WHAT YOU HAVE TO DO: Check each line of the data below for the word "ResKeeps". How many lines have it? Answer with the number alone.

(Collected data)
════

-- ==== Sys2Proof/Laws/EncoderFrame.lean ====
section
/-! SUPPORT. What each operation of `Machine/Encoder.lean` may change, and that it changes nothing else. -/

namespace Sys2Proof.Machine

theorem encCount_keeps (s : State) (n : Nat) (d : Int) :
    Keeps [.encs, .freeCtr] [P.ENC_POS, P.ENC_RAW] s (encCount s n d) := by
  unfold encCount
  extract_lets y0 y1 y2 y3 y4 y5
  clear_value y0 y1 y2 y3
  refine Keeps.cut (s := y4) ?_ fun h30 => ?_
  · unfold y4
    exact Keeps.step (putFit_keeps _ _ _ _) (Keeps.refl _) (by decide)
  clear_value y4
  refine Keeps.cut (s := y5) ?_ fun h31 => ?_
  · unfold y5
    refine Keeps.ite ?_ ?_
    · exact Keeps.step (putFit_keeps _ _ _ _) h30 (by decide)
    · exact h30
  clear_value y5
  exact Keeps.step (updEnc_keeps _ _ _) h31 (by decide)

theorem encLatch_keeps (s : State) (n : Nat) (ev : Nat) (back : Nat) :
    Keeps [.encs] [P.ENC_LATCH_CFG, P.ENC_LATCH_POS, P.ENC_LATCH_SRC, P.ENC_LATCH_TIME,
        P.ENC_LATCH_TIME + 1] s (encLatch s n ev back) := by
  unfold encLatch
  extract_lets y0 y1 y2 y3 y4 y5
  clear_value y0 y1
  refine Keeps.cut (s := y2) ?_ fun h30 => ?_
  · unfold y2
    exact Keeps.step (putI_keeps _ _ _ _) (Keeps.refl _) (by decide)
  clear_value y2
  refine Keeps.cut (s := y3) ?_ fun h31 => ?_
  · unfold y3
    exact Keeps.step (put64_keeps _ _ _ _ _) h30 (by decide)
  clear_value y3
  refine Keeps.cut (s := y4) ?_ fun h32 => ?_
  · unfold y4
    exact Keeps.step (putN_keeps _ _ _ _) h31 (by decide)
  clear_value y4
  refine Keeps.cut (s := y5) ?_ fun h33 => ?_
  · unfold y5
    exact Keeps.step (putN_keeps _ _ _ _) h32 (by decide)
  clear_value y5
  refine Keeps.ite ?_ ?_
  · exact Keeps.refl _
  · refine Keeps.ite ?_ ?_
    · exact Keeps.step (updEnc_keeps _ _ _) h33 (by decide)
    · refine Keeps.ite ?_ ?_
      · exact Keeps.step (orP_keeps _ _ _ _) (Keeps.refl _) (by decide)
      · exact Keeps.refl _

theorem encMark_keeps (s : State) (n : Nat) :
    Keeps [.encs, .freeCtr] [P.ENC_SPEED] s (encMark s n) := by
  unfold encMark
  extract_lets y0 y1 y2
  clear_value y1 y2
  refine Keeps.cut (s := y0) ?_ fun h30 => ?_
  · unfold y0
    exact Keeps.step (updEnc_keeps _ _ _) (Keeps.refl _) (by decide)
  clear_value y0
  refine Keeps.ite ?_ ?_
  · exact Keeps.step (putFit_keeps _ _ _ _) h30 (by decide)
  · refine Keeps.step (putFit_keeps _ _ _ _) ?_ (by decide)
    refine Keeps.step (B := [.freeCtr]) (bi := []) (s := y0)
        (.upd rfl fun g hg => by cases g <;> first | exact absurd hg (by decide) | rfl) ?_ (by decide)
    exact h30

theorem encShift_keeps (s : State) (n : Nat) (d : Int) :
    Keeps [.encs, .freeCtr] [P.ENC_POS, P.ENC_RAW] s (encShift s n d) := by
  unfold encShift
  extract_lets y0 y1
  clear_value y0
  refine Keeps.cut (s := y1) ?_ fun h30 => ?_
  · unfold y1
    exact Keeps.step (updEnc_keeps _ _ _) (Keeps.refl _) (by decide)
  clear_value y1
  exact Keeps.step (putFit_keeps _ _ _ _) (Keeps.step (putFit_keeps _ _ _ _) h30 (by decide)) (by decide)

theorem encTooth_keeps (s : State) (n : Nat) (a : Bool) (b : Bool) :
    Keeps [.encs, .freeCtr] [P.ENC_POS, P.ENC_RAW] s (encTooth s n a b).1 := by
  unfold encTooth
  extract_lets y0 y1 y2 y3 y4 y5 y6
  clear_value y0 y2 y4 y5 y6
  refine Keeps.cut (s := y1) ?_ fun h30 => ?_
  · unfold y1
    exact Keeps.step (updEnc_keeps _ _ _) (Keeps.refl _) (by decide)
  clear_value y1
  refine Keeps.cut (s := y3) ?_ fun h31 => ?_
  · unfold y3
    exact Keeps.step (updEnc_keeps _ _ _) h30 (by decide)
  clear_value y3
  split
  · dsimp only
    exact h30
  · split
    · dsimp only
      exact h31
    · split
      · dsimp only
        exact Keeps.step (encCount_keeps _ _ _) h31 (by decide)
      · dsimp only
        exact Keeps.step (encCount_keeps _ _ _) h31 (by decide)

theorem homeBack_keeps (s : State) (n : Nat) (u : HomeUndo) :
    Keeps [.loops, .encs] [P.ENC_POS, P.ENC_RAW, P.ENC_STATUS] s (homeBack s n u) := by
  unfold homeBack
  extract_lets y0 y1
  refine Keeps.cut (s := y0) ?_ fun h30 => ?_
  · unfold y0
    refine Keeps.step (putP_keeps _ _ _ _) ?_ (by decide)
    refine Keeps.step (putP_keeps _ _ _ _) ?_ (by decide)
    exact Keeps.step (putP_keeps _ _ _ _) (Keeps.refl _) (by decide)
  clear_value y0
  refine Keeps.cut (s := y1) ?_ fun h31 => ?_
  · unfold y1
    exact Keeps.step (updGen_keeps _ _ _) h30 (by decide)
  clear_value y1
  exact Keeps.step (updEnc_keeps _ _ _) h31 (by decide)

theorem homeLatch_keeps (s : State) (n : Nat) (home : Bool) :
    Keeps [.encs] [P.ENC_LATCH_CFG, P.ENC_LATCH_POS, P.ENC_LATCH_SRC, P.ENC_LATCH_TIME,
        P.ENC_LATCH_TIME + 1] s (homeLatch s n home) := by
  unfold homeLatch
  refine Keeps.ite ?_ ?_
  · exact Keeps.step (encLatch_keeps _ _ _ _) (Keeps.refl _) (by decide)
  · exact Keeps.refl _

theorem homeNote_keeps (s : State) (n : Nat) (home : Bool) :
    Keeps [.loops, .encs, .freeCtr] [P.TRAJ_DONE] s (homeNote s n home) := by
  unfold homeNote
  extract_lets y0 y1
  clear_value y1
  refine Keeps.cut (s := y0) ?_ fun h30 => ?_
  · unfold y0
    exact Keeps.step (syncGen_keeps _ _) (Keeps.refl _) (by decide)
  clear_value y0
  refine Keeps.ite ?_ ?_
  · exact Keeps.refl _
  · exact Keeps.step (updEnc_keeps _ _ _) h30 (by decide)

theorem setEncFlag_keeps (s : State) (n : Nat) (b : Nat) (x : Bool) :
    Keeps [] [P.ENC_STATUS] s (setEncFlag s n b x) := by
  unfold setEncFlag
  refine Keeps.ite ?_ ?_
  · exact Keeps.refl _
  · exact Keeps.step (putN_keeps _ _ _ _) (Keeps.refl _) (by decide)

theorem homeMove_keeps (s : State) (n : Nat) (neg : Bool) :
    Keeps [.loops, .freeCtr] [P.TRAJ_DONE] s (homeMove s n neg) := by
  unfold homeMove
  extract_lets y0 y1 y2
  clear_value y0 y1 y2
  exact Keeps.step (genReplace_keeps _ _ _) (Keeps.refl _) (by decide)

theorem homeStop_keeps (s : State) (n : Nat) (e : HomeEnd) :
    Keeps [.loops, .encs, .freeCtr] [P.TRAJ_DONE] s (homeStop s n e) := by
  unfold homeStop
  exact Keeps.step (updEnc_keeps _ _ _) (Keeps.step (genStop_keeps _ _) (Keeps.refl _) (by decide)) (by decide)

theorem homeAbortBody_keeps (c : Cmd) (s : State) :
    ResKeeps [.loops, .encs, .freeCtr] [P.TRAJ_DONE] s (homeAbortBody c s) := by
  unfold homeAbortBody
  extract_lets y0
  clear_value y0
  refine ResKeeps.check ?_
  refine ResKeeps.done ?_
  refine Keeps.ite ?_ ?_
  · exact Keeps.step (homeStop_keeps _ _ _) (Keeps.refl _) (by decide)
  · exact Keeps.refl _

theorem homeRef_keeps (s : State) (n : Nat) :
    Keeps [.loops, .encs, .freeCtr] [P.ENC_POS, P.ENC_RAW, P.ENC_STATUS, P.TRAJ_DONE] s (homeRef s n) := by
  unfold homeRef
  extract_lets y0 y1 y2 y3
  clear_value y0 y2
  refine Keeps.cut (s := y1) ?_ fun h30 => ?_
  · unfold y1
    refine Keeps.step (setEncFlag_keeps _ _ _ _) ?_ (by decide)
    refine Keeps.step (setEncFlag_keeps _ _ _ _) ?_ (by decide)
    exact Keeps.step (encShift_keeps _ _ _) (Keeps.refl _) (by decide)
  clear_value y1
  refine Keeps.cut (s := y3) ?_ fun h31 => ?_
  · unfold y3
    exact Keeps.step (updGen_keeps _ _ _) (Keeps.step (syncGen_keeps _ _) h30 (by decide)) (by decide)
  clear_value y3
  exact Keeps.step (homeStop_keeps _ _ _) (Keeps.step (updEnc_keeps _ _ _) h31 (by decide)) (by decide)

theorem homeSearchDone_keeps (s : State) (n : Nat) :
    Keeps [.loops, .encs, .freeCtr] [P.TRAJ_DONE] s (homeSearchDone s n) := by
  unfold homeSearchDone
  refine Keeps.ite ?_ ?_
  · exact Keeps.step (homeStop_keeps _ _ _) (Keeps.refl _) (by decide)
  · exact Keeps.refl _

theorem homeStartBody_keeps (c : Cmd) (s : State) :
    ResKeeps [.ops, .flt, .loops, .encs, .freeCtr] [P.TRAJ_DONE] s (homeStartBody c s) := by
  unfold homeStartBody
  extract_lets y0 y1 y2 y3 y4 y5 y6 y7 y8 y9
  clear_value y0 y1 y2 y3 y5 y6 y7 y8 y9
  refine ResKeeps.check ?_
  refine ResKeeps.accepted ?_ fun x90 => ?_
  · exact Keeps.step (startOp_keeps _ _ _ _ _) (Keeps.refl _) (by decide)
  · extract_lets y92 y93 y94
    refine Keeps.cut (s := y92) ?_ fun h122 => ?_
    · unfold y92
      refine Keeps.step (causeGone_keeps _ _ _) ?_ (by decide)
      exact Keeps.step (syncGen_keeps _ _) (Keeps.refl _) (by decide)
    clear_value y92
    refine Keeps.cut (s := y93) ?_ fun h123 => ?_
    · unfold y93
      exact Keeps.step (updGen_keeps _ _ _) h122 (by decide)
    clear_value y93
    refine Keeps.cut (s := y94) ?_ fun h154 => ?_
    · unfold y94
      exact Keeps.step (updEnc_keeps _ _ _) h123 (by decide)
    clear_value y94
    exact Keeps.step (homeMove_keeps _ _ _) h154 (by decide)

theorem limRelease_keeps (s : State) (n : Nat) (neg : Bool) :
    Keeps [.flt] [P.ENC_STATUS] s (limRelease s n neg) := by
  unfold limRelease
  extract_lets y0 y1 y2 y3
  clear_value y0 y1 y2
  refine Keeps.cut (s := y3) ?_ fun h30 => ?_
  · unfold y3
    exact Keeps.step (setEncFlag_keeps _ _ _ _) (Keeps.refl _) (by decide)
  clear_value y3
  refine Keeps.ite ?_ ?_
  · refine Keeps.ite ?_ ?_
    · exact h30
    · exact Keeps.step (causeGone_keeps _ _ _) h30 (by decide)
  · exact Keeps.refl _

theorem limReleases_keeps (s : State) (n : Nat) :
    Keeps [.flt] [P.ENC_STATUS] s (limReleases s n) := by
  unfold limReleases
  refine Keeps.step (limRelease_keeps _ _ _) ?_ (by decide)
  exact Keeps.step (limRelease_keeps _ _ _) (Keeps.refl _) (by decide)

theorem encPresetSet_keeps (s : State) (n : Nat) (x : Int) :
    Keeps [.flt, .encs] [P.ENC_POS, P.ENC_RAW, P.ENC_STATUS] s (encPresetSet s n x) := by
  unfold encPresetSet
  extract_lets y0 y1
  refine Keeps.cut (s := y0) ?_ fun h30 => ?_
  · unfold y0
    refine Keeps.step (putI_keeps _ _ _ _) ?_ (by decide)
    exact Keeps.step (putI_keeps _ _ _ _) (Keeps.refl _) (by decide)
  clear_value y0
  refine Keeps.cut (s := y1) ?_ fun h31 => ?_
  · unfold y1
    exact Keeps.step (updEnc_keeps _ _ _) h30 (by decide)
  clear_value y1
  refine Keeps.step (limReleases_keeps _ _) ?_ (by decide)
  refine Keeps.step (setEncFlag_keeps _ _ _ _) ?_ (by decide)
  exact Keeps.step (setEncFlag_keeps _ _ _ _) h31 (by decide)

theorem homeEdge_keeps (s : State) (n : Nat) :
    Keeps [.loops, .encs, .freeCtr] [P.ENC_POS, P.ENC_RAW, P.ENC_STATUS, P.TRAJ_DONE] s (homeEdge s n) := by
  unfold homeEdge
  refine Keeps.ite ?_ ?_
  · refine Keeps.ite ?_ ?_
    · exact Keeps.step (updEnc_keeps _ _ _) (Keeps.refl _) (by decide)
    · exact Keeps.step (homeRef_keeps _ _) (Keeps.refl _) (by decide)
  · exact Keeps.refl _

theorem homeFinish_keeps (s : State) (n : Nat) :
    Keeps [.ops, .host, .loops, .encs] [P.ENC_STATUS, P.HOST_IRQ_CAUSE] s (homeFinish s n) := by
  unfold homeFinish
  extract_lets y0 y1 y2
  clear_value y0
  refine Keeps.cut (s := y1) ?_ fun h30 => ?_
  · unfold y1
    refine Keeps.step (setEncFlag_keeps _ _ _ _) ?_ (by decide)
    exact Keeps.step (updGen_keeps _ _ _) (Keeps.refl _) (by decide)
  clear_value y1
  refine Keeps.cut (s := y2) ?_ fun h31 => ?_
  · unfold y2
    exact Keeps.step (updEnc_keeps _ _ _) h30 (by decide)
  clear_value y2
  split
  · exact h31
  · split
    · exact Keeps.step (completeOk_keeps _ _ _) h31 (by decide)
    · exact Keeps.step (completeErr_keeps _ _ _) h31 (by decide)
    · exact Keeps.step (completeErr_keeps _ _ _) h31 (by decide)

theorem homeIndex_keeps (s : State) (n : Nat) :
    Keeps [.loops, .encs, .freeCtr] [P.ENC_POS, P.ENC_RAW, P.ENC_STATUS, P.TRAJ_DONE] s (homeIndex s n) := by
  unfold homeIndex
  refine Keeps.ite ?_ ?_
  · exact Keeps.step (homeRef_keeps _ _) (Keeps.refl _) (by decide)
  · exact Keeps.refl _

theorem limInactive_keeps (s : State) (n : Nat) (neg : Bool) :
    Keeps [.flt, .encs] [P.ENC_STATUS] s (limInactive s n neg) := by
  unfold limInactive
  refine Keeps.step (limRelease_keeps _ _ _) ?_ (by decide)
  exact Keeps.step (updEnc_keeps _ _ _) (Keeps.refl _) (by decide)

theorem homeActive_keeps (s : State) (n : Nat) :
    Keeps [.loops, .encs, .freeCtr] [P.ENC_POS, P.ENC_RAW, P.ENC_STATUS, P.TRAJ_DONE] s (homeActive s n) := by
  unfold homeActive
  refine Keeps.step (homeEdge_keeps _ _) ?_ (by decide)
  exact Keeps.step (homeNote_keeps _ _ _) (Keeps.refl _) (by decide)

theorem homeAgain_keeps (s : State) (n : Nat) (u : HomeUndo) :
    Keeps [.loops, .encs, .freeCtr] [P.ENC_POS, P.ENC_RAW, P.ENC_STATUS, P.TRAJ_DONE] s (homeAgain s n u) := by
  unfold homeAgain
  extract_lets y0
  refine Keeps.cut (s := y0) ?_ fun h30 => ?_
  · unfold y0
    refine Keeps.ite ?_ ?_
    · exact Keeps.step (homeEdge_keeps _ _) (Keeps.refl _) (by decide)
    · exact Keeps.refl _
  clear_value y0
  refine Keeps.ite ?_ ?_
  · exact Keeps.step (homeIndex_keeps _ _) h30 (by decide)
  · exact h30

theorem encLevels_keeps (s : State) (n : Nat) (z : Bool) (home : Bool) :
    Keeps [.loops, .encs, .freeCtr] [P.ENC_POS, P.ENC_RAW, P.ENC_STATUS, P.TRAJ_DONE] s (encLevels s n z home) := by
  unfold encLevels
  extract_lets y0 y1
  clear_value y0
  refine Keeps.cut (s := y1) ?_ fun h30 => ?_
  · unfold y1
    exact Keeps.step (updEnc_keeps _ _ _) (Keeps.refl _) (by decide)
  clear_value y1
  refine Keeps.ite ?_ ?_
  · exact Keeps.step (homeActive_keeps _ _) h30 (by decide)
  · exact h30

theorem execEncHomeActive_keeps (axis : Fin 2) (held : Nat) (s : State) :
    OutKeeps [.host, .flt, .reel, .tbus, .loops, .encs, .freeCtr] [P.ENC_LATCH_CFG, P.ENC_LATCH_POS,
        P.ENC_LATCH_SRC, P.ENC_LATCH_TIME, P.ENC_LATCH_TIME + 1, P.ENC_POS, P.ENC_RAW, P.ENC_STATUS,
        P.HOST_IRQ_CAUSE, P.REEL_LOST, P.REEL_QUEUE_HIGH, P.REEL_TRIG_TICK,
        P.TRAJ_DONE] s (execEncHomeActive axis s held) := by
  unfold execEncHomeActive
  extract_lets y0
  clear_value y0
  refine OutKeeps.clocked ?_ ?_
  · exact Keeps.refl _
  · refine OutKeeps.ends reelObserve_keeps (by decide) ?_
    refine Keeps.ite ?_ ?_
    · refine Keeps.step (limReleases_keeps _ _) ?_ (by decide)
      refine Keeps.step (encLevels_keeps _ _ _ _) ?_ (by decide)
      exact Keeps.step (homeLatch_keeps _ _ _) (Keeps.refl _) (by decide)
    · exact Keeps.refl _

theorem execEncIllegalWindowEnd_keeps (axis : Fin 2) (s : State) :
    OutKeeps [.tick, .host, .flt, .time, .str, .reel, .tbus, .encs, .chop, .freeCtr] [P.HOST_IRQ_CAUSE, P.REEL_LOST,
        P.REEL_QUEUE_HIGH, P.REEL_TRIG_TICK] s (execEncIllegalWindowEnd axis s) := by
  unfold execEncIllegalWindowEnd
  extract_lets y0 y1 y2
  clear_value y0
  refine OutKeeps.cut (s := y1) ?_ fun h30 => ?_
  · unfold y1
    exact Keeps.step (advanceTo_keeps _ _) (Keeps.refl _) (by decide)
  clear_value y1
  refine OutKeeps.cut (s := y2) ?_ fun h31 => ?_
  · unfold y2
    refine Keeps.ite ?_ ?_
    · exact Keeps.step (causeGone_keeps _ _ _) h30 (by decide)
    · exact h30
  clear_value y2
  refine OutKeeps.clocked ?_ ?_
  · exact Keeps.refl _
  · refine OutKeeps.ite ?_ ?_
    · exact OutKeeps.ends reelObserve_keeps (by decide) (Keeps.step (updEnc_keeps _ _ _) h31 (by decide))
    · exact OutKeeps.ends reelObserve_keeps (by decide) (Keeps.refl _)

════

SOLUTION TO THIS EXERCISE: 6